Stored data entries:
Start of Block

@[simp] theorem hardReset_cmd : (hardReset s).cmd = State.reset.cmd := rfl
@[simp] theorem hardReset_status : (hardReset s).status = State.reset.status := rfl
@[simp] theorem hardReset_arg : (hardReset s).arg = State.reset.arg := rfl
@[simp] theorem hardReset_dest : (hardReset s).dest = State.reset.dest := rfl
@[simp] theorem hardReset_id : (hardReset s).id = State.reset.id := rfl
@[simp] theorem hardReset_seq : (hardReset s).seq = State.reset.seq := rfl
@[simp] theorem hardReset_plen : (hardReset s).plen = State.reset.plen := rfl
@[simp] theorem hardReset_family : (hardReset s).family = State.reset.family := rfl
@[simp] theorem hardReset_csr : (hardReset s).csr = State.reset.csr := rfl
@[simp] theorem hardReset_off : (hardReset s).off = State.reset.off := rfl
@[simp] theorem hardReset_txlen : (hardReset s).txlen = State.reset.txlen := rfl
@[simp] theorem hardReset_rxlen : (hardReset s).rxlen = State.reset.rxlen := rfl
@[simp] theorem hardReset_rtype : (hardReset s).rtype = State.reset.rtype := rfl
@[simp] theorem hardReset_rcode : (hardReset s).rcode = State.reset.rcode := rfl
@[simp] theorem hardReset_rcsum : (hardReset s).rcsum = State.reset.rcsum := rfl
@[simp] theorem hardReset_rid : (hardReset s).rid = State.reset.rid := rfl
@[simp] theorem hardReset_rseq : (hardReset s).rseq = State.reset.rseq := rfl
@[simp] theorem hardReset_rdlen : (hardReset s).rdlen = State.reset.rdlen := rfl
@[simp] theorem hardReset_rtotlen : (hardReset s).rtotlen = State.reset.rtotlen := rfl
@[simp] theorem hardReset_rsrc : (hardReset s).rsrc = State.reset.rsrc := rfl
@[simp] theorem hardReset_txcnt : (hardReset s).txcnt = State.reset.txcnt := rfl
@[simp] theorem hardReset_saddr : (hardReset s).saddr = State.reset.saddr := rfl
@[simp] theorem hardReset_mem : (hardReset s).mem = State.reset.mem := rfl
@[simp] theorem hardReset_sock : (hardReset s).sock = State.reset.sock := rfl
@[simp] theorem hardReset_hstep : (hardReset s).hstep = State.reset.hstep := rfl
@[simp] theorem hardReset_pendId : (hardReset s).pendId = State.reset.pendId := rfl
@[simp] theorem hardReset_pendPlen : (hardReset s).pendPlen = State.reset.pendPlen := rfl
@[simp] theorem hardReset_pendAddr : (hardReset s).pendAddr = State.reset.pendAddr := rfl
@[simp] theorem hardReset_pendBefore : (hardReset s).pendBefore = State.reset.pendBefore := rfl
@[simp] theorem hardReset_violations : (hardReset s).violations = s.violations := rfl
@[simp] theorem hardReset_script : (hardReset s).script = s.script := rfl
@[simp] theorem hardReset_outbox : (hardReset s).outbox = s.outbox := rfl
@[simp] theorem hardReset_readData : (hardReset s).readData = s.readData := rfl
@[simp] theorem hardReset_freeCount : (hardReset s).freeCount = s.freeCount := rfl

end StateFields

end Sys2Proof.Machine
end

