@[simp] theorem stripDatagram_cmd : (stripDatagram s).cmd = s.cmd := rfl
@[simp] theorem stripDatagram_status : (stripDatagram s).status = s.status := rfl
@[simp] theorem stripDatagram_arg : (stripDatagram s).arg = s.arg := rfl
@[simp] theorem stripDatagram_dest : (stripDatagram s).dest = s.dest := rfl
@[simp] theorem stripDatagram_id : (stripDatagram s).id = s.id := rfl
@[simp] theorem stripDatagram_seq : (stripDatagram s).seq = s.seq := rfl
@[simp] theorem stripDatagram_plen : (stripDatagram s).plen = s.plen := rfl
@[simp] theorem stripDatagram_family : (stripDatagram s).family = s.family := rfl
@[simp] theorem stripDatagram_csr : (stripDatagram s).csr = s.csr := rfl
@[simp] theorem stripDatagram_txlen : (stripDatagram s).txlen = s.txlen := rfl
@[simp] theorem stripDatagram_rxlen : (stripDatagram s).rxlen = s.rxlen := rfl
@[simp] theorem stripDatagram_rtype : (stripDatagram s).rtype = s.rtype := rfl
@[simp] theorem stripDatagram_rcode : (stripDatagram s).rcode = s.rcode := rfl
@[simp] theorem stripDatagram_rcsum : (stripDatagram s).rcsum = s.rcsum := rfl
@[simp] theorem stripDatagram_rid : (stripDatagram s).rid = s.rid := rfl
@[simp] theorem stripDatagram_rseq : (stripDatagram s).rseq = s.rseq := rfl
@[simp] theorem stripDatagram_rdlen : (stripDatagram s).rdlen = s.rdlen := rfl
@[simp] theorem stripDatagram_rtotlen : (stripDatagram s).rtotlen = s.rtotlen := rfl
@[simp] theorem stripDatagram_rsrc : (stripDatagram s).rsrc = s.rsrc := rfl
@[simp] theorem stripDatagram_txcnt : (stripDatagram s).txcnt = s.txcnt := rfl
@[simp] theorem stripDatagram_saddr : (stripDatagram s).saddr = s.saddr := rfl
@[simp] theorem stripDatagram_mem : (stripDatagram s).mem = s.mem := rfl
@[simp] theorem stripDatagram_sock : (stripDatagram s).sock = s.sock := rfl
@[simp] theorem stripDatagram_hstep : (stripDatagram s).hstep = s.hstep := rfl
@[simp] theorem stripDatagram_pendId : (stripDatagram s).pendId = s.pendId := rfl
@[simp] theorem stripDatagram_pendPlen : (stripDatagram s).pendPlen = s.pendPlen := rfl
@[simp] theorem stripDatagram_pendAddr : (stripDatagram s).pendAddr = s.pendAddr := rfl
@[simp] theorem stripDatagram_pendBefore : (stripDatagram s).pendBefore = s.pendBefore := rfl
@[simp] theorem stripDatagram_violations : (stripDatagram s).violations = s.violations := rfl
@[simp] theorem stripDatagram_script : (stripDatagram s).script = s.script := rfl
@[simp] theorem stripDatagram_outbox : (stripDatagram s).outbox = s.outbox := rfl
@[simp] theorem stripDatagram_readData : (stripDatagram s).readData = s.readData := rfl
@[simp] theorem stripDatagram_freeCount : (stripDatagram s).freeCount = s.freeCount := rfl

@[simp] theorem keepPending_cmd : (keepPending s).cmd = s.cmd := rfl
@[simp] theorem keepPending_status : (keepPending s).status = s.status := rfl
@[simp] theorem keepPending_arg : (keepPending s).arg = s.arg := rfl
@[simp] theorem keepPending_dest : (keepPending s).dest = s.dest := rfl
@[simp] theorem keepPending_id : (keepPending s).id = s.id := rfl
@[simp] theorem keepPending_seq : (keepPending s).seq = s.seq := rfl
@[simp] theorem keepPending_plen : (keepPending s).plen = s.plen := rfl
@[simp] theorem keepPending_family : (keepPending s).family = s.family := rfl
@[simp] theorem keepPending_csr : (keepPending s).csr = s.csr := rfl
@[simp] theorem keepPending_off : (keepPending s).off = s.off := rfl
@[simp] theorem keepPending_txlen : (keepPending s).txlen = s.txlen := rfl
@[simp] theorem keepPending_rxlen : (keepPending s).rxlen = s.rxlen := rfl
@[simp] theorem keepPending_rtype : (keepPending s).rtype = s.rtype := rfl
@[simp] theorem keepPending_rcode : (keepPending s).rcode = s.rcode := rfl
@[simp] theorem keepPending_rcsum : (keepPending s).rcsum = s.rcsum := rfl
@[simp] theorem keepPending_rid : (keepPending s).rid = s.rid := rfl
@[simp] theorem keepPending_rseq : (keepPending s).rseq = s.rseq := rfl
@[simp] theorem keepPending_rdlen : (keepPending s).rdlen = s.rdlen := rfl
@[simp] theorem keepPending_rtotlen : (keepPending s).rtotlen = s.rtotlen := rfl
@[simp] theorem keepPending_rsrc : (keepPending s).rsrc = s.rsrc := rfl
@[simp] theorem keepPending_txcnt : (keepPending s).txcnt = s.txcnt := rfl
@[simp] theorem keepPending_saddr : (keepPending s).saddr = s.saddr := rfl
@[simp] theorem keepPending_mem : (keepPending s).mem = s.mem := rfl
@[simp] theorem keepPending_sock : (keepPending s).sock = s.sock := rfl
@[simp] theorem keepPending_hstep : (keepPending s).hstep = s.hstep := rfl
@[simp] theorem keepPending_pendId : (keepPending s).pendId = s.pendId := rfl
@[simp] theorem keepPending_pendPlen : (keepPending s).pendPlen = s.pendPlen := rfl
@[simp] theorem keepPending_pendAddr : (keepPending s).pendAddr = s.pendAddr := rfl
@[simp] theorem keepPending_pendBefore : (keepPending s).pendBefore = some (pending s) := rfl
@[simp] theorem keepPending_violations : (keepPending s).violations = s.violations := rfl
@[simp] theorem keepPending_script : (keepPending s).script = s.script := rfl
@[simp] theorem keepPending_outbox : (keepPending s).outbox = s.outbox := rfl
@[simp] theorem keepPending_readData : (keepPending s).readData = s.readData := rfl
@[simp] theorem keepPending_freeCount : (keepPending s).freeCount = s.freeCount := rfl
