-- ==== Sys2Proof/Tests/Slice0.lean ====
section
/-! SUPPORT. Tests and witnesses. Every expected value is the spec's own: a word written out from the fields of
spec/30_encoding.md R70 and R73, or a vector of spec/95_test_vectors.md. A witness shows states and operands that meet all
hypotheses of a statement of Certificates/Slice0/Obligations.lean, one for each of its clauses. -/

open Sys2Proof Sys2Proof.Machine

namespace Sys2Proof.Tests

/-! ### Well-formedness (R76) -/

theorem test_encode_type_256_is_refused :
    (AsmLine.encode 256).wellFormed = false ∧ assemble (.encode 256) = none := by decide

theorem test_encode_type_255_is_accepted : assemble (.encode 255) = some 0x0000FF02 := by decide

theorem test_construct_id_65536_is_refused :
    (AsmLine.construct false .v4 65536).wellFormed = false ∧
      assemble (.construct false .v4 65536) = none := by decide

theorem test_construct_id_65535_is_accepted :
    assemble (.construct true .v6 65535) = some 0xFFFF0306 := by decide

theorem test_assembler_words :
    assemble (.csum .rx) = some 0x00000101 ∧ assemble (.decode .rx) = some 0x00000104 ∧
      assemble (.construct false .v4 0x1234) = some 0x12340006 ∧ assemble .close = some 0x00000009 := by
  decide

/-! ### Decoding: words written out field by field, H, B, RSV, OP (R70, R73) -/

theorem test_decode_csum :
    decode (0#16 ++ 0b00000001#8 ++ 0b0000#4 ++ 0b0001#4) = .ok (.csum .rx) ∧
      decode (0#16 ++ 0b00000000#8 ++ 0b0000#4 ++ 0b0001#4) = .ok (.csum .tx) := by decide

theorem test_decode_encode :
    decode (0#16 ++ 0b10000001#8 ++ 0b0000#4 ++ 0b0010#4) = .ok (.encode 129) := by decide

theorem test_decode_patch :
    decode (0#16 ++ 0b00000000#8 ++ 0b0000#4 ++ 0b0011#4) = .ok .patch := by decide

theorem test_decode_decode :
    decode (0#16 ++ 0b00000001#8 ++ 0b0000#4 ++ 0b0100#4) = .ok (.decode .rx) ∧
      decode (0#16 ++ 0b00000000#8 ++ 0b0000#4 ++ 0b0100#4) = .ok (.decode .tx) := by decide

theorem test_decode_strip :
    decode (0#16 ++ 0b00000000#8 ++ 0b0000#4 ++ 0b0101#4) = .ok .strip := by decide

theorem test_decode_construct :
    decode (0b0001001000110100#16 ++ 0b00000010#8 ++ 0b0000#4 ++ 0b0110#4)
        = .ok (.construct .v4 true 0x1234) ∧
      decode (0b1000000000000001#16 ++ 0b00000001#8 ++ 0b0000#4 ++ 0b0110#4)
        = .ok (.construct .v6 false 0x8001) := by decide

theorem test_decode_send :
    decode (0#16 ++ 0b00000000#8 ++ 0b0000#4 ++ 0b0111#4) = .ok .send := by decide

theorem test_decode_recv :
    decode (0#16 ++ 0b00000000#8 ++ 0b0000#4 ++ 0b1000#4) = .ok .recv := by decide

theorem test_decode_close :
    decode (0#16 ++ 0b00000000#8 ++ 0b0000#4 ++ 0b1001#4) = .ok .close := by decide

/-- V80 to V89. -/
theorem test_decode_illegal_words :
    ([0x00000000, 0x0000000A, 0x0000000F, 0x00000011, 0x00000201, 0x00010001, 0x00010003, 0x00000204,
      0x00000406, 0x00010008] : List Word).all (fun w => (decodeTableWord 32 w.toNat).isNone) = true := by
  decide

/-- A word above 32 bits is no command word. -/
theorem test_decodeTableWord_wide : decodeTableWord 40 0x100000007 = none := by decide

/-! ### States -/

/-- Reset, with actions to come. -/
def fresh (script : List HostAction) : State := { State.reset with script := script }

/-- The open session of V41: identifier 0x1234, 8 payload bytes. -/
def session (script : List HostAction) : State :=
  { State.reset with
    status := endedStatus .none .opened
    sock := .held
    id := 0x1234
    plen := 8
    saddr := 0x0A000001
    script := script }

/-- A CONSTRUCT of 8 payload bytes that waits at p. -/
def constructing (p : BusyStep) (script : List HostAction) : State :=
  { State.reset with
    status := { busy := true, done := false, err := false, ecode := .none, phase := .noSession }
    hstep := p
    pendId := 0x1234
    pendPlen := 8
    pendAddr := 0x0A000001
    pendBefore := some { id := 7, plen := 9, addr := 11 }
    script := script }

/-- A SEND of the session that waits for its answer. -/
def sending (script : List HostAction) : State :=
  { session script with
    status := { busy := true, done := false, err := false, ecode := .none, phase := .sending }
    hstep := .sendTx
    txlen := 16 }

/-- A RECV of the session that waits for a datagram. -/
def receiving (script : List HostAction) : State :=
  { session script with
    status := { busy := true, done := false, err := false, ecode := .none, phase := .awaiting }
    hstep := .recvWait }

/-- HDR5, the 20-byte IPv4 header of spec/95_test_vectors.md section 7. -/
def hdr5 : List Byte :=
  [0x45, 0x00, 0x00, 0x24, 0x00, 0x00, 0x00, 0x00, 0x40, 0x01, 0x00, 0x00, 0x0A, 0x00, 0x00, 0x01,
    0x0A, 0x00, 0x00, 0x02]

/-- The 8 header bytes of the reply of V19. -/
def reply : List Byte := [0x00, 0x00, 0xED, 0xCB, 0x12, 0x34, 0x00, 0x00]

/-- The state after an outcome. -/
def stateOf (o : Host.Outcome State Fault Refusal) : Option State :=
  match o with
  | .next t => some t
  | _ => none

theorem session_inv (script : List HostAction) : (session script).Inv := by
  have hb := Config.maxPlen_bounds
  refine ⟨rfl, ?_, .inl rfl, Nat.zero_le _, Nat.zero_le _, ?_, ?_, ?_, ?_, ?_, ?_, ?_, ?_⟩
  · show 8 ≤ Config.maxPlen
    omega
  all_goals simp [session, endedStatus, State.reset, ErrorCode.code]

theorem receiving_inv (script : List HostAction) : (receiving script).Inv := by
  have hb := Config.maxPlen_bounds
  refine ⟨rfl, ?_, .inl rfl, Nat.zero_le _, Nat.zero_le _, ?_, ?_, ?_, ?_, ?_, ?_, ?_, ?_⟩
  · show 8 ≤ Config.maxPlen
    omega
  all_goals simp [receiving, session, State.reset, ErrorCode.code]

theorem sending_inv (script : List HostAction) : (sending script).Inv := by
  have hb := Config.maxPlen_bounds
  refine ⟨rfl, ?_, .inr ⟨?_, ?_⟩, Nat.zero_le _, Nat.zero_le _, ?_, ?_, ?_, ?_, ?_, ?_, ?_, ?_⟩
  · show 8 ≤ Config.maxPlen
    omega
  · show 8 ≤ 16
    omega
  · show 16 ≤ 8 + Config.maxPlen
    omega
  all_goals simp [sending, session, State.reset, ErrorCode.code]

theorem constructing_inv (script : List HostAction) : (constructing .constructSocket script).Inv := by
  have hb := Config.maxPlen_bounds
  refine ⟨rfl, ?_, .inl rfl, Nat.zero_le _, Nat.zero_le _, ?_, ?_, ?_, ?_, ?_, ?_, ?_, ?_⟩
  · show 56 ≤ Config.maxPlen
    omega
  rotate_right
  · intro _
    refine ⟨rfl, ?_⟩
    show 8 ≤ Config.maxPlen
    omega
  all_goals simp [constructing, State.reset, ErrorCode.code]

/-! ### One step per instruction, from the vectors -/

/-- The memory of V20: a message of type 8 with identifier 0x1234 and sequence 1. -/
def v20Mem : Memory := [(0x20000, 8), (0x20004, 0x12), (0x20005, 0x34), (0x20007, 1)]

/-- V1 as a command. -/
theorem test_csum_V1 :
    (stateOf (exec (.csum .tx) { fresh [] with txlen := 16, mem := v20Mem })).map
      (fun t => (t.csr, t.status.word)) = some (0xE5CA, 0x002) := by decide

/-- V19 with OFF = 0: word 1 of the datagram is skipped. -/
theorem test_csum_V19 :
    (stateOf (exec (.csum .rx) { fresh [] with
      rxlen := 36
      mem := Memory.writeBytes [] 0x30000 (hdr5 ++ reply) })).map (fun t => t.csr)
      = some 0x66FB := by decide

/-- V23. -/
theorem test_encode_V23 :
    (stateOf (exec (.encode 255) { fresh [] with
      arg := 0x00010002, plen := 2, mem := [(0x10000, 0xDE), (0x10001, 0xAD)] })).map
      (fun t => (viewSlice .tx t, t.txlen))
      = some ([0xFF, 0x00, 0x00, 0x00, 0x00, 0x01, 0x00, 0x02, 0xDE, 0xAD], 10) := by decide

End of Block

## WHAT TO DO
Above are the entries. Output exactly the lines beginning with the line that has "theorem sending_inv (script" and ending with the line that has "sequence 1. -/".

## RESPONSE
theorem sending_inv (script : List HostAction) : (sending script).Inv := by
  have hb := Config.maxPlen_bounds
  refine ⟨rfl, ?_, .inr ⟨?_, ?_⟩, Nat.zero_le _, Nat.zero_le _, ?_, ?_, ?_, ?_, ?_, ?_, ?_, ?_⟩
  · show 8 ≤ Config.maxPlen
    omega
  · show 8 ≤ 16
    omega
  · show 16 ≤ 8 + Config.maxPlen
    omega
  all_goals simp [sending, session, State.reset, ErrorCode.code]

theorem constructing_inv (script : List HostAction) : (constructing .constructSocket script).Inv := by
  have hb := Config.maxPlen_bounds
  refine ⟨rfl, ?_, .inl rfl, Nat.zero_le _, Nat.zero_le _, ?_, ?_, ?_, ?_, ?_, ?_, ?_, ?_⟩
  · show 56 ≤ Config.maxPlen
    omega
  rotate_right
  · intro _
    refine ⟨rfl, ?_⟩
    show 8 ≤ Config.maxPlen
    omega
  all_goals simp [constructing, State.reset, ErrorCode.code]

/-! ### One step per instruction, from the vectors -/

/-- The memory of V20: a message of type 8 with identifier 0x1234 and sequence 1. -/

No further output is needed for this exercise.